Dumplin’ tries to teach how words can hurt even the most confident of people, how sly little jokes and comments can worm their way into a person’s mind and make them see themselves in a negative light. The novel tries to explain how things like fat-shaming can really harm a person’s confidence, and why it is such an appalling thing to do. When someone fat-shames, or thin-shames or shames another person for the way they look, they’re choosing to either ignore or not even consider reasons behind it– maybe that person wants to look this way, maybe their metabolism is different, maybe they have a different appetite to some people, maybe they’re comfort or stress eating or stress-dieting or over-exercising because of a mental health issue. Maybe they’ve got a health problem that makes them look that way. I always remember how people in my high school bullied a girl for putting on a lot of weight in a short time. She tried to protest that she was on steroids, but that didn’t stop people making fun of her. Why should that be acceptable in our society?

The same thing happens with cat-calling. I’ve been told to cover up because I’ve shown too much leg on a really hot day, because apparently my legs aren’t perfect enough for public viewing. I should stress that I don’t consider myself overweight. I’m curvy in places, but I’m actually a healthy weight for my height. Other girls I know have been shamed for exactly the same thing– called sluts for daring to show a little leg or chest on a night out. On the flip side, I’ve also known other people who have been asked why they’re covering up in long sleeves and things on a very hot day, by some lewd old man disappointed that he can’t salivate over a pretty girl half his age.
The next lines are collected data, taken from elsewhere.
-- ==== Sys2Proof/Machine/Tab.lean ====
section
/-! DEFINITION. A sorted sparse table: the entries that differ from a default, by rising key. It holds the register
file, stored bytes and the indexed parts of the state in one canonical form. -/

namespace Sys2Proof.Machine

variable {α : Type}

/-- The entry at a key, or the default there. -/
def Tab.get (d : Nat → α) : List (Nat × α) → Nat → α
  | [], k => d k
  | (j, x) :: t, k => if j = k then x else Tab.get d t k

/-- The table without the entry at a key. -/
def Tab.erase (t : List (Nat × α)) (k : Nat) : List (Nat × α) := t.filter (fun e => e.1 != k)

/-- The table with an entry put at its place. -/
def Tab.ins : List (Nat × α) → Nat → α → List (Nat × α)
  | [], k, v => [(k, v)]
  | (j, x) :: t, k, v =>
    if k < j then (k, v) :: (j, x) :: t
    else if j = k then (k, v) :: t
    else (j, x) :: Tab.ins t k v

/-- The table with a value at a key: an entry equal to the default is not listed. -/
def Tab.set [DecidableEq α] (d : Nat → α) (t : List (Nat × α)) (k : Nat) (v : α) : List (Nat × α) :=
  if v = d k then Tab.erase t k else Tab.ins t k v

/-- The canonical form: keys strictly rising, all at or above a bound, and no entry equal to the default. -/
def Tab.wfFrom [DecidableEq α] (d : Nat → α) : Nat → List (Nat × α) → Bool
  | _, [] => true
  | lo, (j, x) :: t => decide (lo ≤ j) && decide (x ≠ d j) && Tab.wfFrom d (j + 1) t

/-- The canonical form of a table. -/
def Tab.wf [DecidableEq α] (d : Nat → α) (t : List (Nat × α)) : Bool := Tab.wfFrom d 0 t

/-- The table without the entries whose keys satisfy a test. -/
def Tab.drop (p : Nat → Bool) (t : List (Nat × α)) : List (Nat × α) := t.filter (fun e => !p e.1)

end Sys2Proof.Machine
end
Society pushes conventional ideas of beauty on us, and Dumplin’ is a glorious novel about learning how to fight against that, and how to accept yourself.
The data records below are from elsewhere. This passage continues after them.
-- ==== Sys2Proof/Machine/State.lean ====
section
/-! DEFINITION. The state of the sled as plain data, its faults and refusals, and the state after reset. Every
structure below is a part of it; a table is a sorted list of the entries that differ from a default (Tab). -/

namespace Sys2Proof.Machine

/-- Who holds a slot of an Ephemeris row (R56, R57). -/
inductive Holder where
  | owner (p : Fin 16)
  | borrower (p : Fin 16)
  | housekeeping
  | idle
  deriving DecidableEq, Repr

/-- Time and the Ephemeris beside its registers (R45–R62). -/
structure TimeSt where
  /-- The orbit counter (R9). -/
  orbit : BitVec 48
  /-- The cycle within the orbit, 0 to 16,383. -/
  cycle : Nat
  /-- Device time in units of 1 / (16,384 · 10^9) ns (R47, R619). -/
  dev : Nat
  /-- The slew in force, parts per 10^9 (R619). -/
  slew : Int
  /-- The mark at which a pending Ephemeris commit takes effect (R60). -/
  commitDue : Option Nat
  /-- Writes of EPH_MODE that await their marks, oldest first (R62). -/
  modeWrites : List (Nat × BitVec 16)
  /-- The last borrower of each row (R56); a row not listed names partition 15. -/
  lastBorrower : List (Nat × Nat)
  /-- The holder of the current slot of each row; a row not listed is idle. -/
  holder : List (Nat × Holder)
  /-- Whether stage MAP_APPLY has loaded the table and the map (R64). -/
  mapped : Bool
  /-- Whether the Ephemeris serves: from the first mark after the load, at which R665's first evaluation is made. -/
  serving : Bool
  deriving DecidableEq, Repr

/-- Register latches of R14: the value that the next read of a _HI register returns, and a _LO value held until its
_HI is written. -/
structure LatchSt where
  readHi : List (Nat × Word)
  heldLo : List (Nat × Word)
  /-- What the last register read answered. -/
  last : Option Word
  deriving DecidableEq, Repr

/-- A log ring entry (R573). -/
structure LogEntry where
  seq : Nat
  cls : Nat
  src : Nat
  orbit : Nat
  record : Bytes
  deriving DecidableEq, Repr

/-- The log ring (R573, R634–R636). -/
structure LogSt where
  ring : List (Nat × LogEntry)
  /-- Slots written since P, H or K, until the ring is full. -/
  used : Nat
  /-- Entries written since P (LOG_WR_SEQ). -/
  seq : Nat
  /-- SEQ of the last journal record (PT_JRNL_SEQ). -/
  jseq : Nat
  /-- Entries of this orbit by class and source key (R635). -/
  counts : List ((Nat × Nat) × Nat)
  /-- Drops of this orbit by class and source key (R636). -/
  drops : List ((Nat × Nat) × Nat)
  deriving DecidableEq, Repr

/-- A Tail ring entry (R622). -/
structure TailEntry where
  kind : Nat
  code : Nat
  detail : Nat
  orbit : Nat
  cycle : Nat
  deriving DecidableEq, Repr

/-- A statuses of a line or scratch request (R94, R125). -/
inductive MemStatus where
  | ok
  | corrected
  | uncorrectable
  | tagMismatch
  | notReady
  | outOfRange
  | checkLineAddress
  | notOwner
  | atomicAlign
  deriving DecidableEq, Repr

/-- A remap table entry (R84–R86): the two places that were swapped, how many group pairs have moved, whether the
entry is being undone, and the orbits of its start and of its frames' last heat. -/
structure RemapEntry where
  cA : Nat
  fA : Nat
  cB : Nat
  fB : Nat
  moved : Nat
  undoing : Bool
  start : Nat
  lastHot : Nat
  deriving DecidableEq, Repr

/-- What the fabric keeps of one channel's load and scrubbing (R82, R83, R98, R103). -/
structure ChanSt where
  /-- Sum of this orbit's queue-depth samples. -/
  depthSum : Nat
  /-- Occupancies of the last 64 orbits, newest first, times 64. -/
  hist : List Nat
  /-- Consecutive orbits in which the channel was hot. -/
  hotRun : Nat
  /-- The tracker of the most-requested frames: frame and count. -/
  frames : List (Nat × Nat)
  scrubPos : Nat
  scrubLast : Nat
  /-- Corrected errors in the current scrub pass. -/
  passCe : Nat
  deriving DecidableEq, Repr

/-- The tracker of one package: requests in flight and requests stalled for an entry, oldest first (R74). -/
structure TrackSt where
  inflight : List LineReq
  stalled : List LineReq
  deriving DecidableEq, Repr

/-- A spare copy in progress (R103–R105): failing channel, spare channel, groups copied, copy ended. -/
structure SpareCopy where
  src : Nat
  dst : Nat
  pos : Nat
  ended : Bool
  deriving DecidableEq, Repr

/-- A completed line request: its status and the data returned. -/
structure LineCpl where
  req : LineReq
  status : MemStatus
  data : Bytes
  deriving DecidableEq, Repr

/-- The memory fabric and the LPDDR5X array (R71–R110). -/
structure FabSt where
  /-- Stored bytes, data lines and check lines, by stored byte address (R75, R76). -/
  cells : List Host.Cell
  /-- What unlisted bytes of a channel read as: the owner and epoch of its last initialisation (R107). -/
  fill : List (Nat × Option (Byte × Byte))
  keyWritten : Bool
  remap : List (Nat × List RemapEntry)
  chan : List (Nat × ChanSt)
  track : List (Nat × TrackSt)
  /-- The retirement list: line addresses and their hard marks (R96). -/
  retired : List (Nat × Bool)
  /-- Requests for spare service that wait, by channel number (R103). -/
  spareReq : List Nat
  spareCopy : Option SpareCopy
  /-- Packages under initialisation (R107), with the owner they are initialised for. -/
  initBusy : List (Nat × Nat)
  /-- Channels that failed training with no spare free (R585). -/
  dead : List Nat
  /-- The last line request completed. -/
  cpl : Option LineCpl
  deriving DecidableEq, Repr
/-- What a scratch request does (R121). -/
inductive ScrOp where
  | read (len : Nat)
  | full (data : Bytes)
  | part (data : Bytes)
  | add (wide : Bool) (x : DWord)
  | swap (wide : Bool) (x : DWord)
  deriving DecidableEq, Repr

/-- A scratch request (R111, R113). -/
structure ScrReq where
  cluster : Nat
  port : ScrPort
  addr : Nat
  op : ScrOp
  deriving DecidableEq, Repr

/-- A completed scratch request (R126). -/
structure ScrCpl where
  req : ScrReq
  status : MemStatus
  data : Bytes
  deriving DecidableEq, Repr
Willowdean doesn’t get it completely right. There’s the fact that she falls out with El for entering the pageant, because she thinks she has the right to stop El entering. She’s afraid that her conventionally beautiful friend will ruin their ‘revolution’ by helping out the other team, but she’s essentially shaming her friend and telling her she’s supposed to accept being an outsider in their new group because she’s pretty. There’s also the weird not-quite romance with Mitch, who is also considered ‘large.’ Willowdean allows him to think they’re more than friends, leading him on because she can’t have Bo and because she wants the satisfaction of someone finding her attractive. It’s cruel, and she does get into drama for it, but it is a reminder that this is another dark part of society– part of her mom’s complaint is Willowdean’s weight is preventing her from doing teenage things like dating. Essentially, this hammers home the idea that she should slim down for a man, which Willowdean thankfully disagrees with. Still, society is keen to teach us that we should watch our figure, not just for health reasons, but because that is what will attract members of the opposite sex. Willowdean not only eventually dates Bo, but she also enters the pageant with her friends having not gone on a diet or tried one of the pageant booty camps some of the other girls enter. I think that’s a really important message– it’s not bad to decide to lose weight or if you decide to change something about your own appearance such as getting braces or glasses or whatever, if you’re doing it for your own health, your own fitness, your own confidence. But having it pushed on you by someone else is wrong.

Because of the brilliant message in this book, I’m giving Dumplin’ a 9.5/10. And I urge anyone who has ever looked at themselves in a mirror and frowned, even if it was only once, to pick up this book. It really will change how you see yourself.